The Department of Justice has appealed Judge Chutkan’s ruling but the lifting of the stay on the requirement to submit pay data remains in effect.  In other words, the data must be submitted.

What has to be submitted

That then left the questions of what data had to be submitted and when.   We now have the answers:

– Employers must collect the pay and hours data for calendar years 2017 and 2018.

– The deadline for submitting the data is September 30, 2019.

The EEOC plans to open their portal to retrieve the information electronically sometime in July of this year.

What Employers Should Do Now

First, start figuring out how to collect all of the requested data and what obstacles you might have to overcome if it is not readily attainable.
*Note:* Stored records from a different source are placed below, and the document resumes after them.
@[simp] theorem Module.ligWithdraw_clk (who : Party) (m : Module) : (m.ligWithdraw who).clk = m.clk := rfl

@[simp] theorem Module.wake_clk (w : LigWait) (st : Status) (msg : Nat) (m : Module) : (m.wake w st msg).clk = m.clk := by
  unfold Module.wake
  split
  · rw [updThread_clk]
    split <;> rfl
  · rfl

/-- Waking the waiters of an object leaves the counter, whatever the object becomes. -/
@[simp] theorem Module.foldl_wake_clk (ws : List LigWait) (m : Module) :
    (ws.foldl (fun (a : Module) w => a.wake w .ok 0) m).clk = m.clk :=
  foldl_clk (fun a w => a.wake_clk w .ok 0) ws m

@[simp] theorem Module.ligSignal_clk (i : Nat) (o : LigObj) (b : Nat) (m : Module) : (m.ligSignal i o b).1.clk = m.clk := by
  unfold Module.ligSignal
  extract_lets m1
  have h1 : m1.clk = m.clk := bump_clk _ _
  clear_value m1
  rw [← h1]
  repeat' split
  all_goals simp

@[simp] theorem Module.engineSignal_clk (h block : Nat) (m : Module) : (m.engineSignal h block).clk = m.clk := by
  unfold Module.engineSignal
  split
  · rfl
  · split <;> simp

@[simp] theorem Module.endLaunch_clk (id : Nat) (m : Module) : (m.endLaunch id).clk = m.clk := by
  unfold Module.endLaunch
  split
  · rfl
  · split <;> simp

@[simp] theorem Module.startNext_clk (c : Nat) (m : Module) : (m.startNext c).clk = m.clk := by
  unfold Module.startNext
  extract_lets
  split
  · split
    · rfl
    · split <;> rfl
  · rfl

@[simp] theorem Module.endProgram_clk (c fault : Nat) (m : Module) : (m.endProgram c fault).clk = m.clk := by
  unfold Module.endProgram
  extract_lets
  split
  · rfl
  · rw [startNext_clk, endLaunch_clk]
    split
    · rfl
    · exact event_clk ..

@[simp] theorem Module.progFault_clk (c code : Nat) (m : Module) : (m.progFault c code).clk = m.clk := by
  simp [Module.progFault]

@[simp] theorem Module.stopDue_clk (c : Nat) (m : Module) : (m.stopDue c).clk = m.clk := by
  unfold Module.stopDue
  split
  · next r _ =>
    split
    · rfl
    · cases r.stop <;> simp
  · rfl

@[simp] theorem Module.stopsDue_clk (m : Module) : m.stopsDue.clk = m.clk :=
  foldl_clk (fun (a : Module) (x : Nat × Core) => a.stopDue_clk x.1) _ m

@[simp] theorem Module.innerTick_clk (m : Module) : m.innerTick.clk = m.clk := by
  unfold Module.innerTick
  -- The list of the counters stays opaque, for the kernel would evaluate the fold over it.
  obtain ⟨l, e⟩ : ∃ l, l = innerCounters := ⟨_, rfl⟩
  rw [← e]
  extract_lets _ m1
  have h1 : m1.clk = m.clk := foldl_clk (fun a f => bumpBy_clk f _ a) l m
  exact h1

/-- A tick carries the fraction into the nanoseconds, and each stays within its register. -/
theorem Module.tick_fits {m : Module} (h : m.clk.fits = true) : m.tick.clk.fits = true := by
  unfold Module.tick
  split
  · exact Clk.fits_iff.2 ⟨Nat.mod_lt _ (by decide), Nat.mod_lt _ (by decide)⟩
  · exact h

/-! ### What every step keeps -/

/-- What a tick and every command or event keep, every step keeps. -/
theorem step_keeps {P : Module → Prop} (htick : ∀ m, P m → P m.tick.innerTick.stopsDue)
    (hexec : ∀ c m n, Moves c m n → P m → P n) {s t : State} (hs : P s.m) (ht : step s = .next t) : P t.m := by
  unfold step at ht
  split at ht
  · unfold tickStep at ht
    injection ht with ht
    subst ht
    dsimp only
    split
    · exact htick _ hs
    · exact hs
  · next c rest _ =>
    have ha := exec_acts c { s with pending := rest }
    rw [ht] at ha
    cases ha with
    | next _ hm => exact hexec c _ _ hm hs

end Sys2Proof.Machine
end

/-! ### The statements about every command and every step -/

section
open Sys2Proof Sys2Proof.Machine

/-- Settles O10: a tick reduces both parts of the counter, and a command or event moves it in one of the ways of ClockMoves. -/
theorem everyStepKeepsTheCounterInItsRegister : Obligations.EveryStepKeepsTheCounterInItsRegister := by
  unfold Obligations.EveryStepKeepsTheCounterInItsRegister
  intro s t hs ht
  refine step_keeps (P := fun m => m.clk.fits = true) (fun m h => ?_) (fun c m n hm => hm.clk.fits) hs ht
  rw [Module.stopsDue_clk, Module.innerTick_clk]
  exact Module.tick_fits h

/-- Settles O12: no operation of the model stores but by Mem's own writes, which keep the canonical form (Module.Canon). -/
theorem everyStepKeepsMemoryCanonical : Obligations.EveryStepKeepsMemoryCanonical := by
  unfold Obligations.EveryStepKeepsMemoryCanonical
  intro s t hs ht
  rw [Module.memWf_iff] at hs ⊢
  exact step_keeps (P := Module.Canon) (fun _ h => h.tick.innerTick.stopsDue) (fun _ _ _ hm => hm.canon) hs ht

/-- Settles O5: what a row answers tells whether its operands are well formed (Acts). -/
theorem refusedExactlyWhenIllFormed : Obligations.RefusedExactlyWhenIllFormed := by
  unfold Obligations.RefusedExactlyWhenIllFormed
  intro c s r
  generalize ho : exec c s = o
  have ha : Acts c s o := ho ▸ exec_acts c s
  cases ha with
  | next hc | fault hc => simp [hc]
  | refused hc => simp [hc, eq_comm]

/-- Settles O8: of the ways in which the counter moves, none lets elapsed time fall and stepping leaves it. -/
theorem elapsedTimeNeverFalls : Obligations.ElapsedTimeNeverFalls := by
  unfold Obligations.ElapsedTimeNeverFalls
  have moves : ∀ (c : Instr) (s t : State), exec c s = .next t → ClockMoves c s.m.clk t.m := by
    intro c s t ht
    have ha := exec_acts c s
    rw [ht] at ha
    cases ha with
    | next _ hm => exact hm.clk
  exact ⟨fun c s t ht => (moves c s t ht).mono_le, fun c s t ht => (moves c s t ht).mono_eq⟩

/-- Settles O13: the three memories hold no entry at reset, and what they do not list reads 0 (assumption 3). -/
theorem memoryCanonicalAtReset : Obligations.MemoryCanonicalAtReset :=
  ⟨Module.memWf_iff.2 .reset, fun _ => ⟨rfl, rfl, rfl⟩⟩

end

/-! ### Host writes to registers (R439) -/

section
namespace Sys2Proof.Machine
open Sys2Proof

theorem runReset_live {f : Module → Module} {s : State} (h : s.m.live = true) :
    runReset f s = .next { s with m := (f s.m).clkAfter s.m.clk } := by simp [runReset, h]

/-- The counter runs on over what leaves the module running. -/
theorem Module.clkAfter_live {m : Module} (old : Clk) (h : m.live = true) : m.clkAfter old = { m with clk := old } := by
  simp [Module.clkAfter, h]

@[simp] theorem Module.clkAfter_reg (old : Clk) (m : Module) (o : Nat) : (m.clkAfter old).reg o = m.reg o := rfl

@[simp] theorem Module.clkAfter_get (old : Clk) (m : Module) (f : Fld) : (m.clkAfter old).get f = m.get f := rfl

@[simp] theorem Module.clkAfter_host (old : Clk) (m : Module) : (m.clkAfter old).host = m.host := rfl

theorem Module.reg_set_other {f : Fld} {o : Nat} (v : Nat) (m : Module) (h : o ≠ f.off) : (m.set f v).reg o = m.reg o :=
  reg_setReg_other _ m h

@[simp] theorem Module.dropWrite_live (off : Nat) (m : Module) : (m.dropWrite off).live = m.live := by
  have hp : (m.dropWrite off).power = m.power := by
    unfold Module.dropWrite
    dsimp only
    split <;> simp
  simp [Module.live, hp]

theorem bits_lt (n hi lo : Nat) : bits n hi lo < 2 ^ (hi + 1 - lo) := Nat.mod_lt _ (by positivity)

/-- A whole write puts its low 64 bits in place of the register. -/
theorem mergeWrite_whole (old : Word) (v : Nat) : mergeWrite old 0 8 v = v % 2 ^ 64 := by
  simp [mergeWrite, setBits, Nat.div_eq_of_lt old.isLt, Nat.mod_one]

/-- A register write within BAR0 acts as registerWrite in the running module. -/
theorem exec_registerWrite {s : State} {off : Nat} (bytes value : Nat) (hoff : off < 0x2000000) (hl : s.m.live = true) :
    exec (.registerWrite off bytes value) s = .next { s with m := (registerWrite off bytes value s.m).clkAfter s.m.clk } := by
  change execRegisterWrite off bytes value s = _
  rw [execRegisterWrite, if_pos hoff, runReset_live hl]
Once you have the data, see if any disparities leap out at you.  If so, consider how you might remedy those disparities.  Even if you cannot do so by September 30, the fact that you have a plan in place and are implementing it should help avoid citation by the EEOC.

Do your best to comply with the September 30, 2019, but recognize that many employers will be unable to do so and the EEOC is expected to be pretty forgiving on this first go-around.

Watch for a decision on the DOJ’s appeal.

Bottom Line

If you have not already done so, put in place an HR system that will track this data effectively from now on.  It appears that this requirement is here to stay.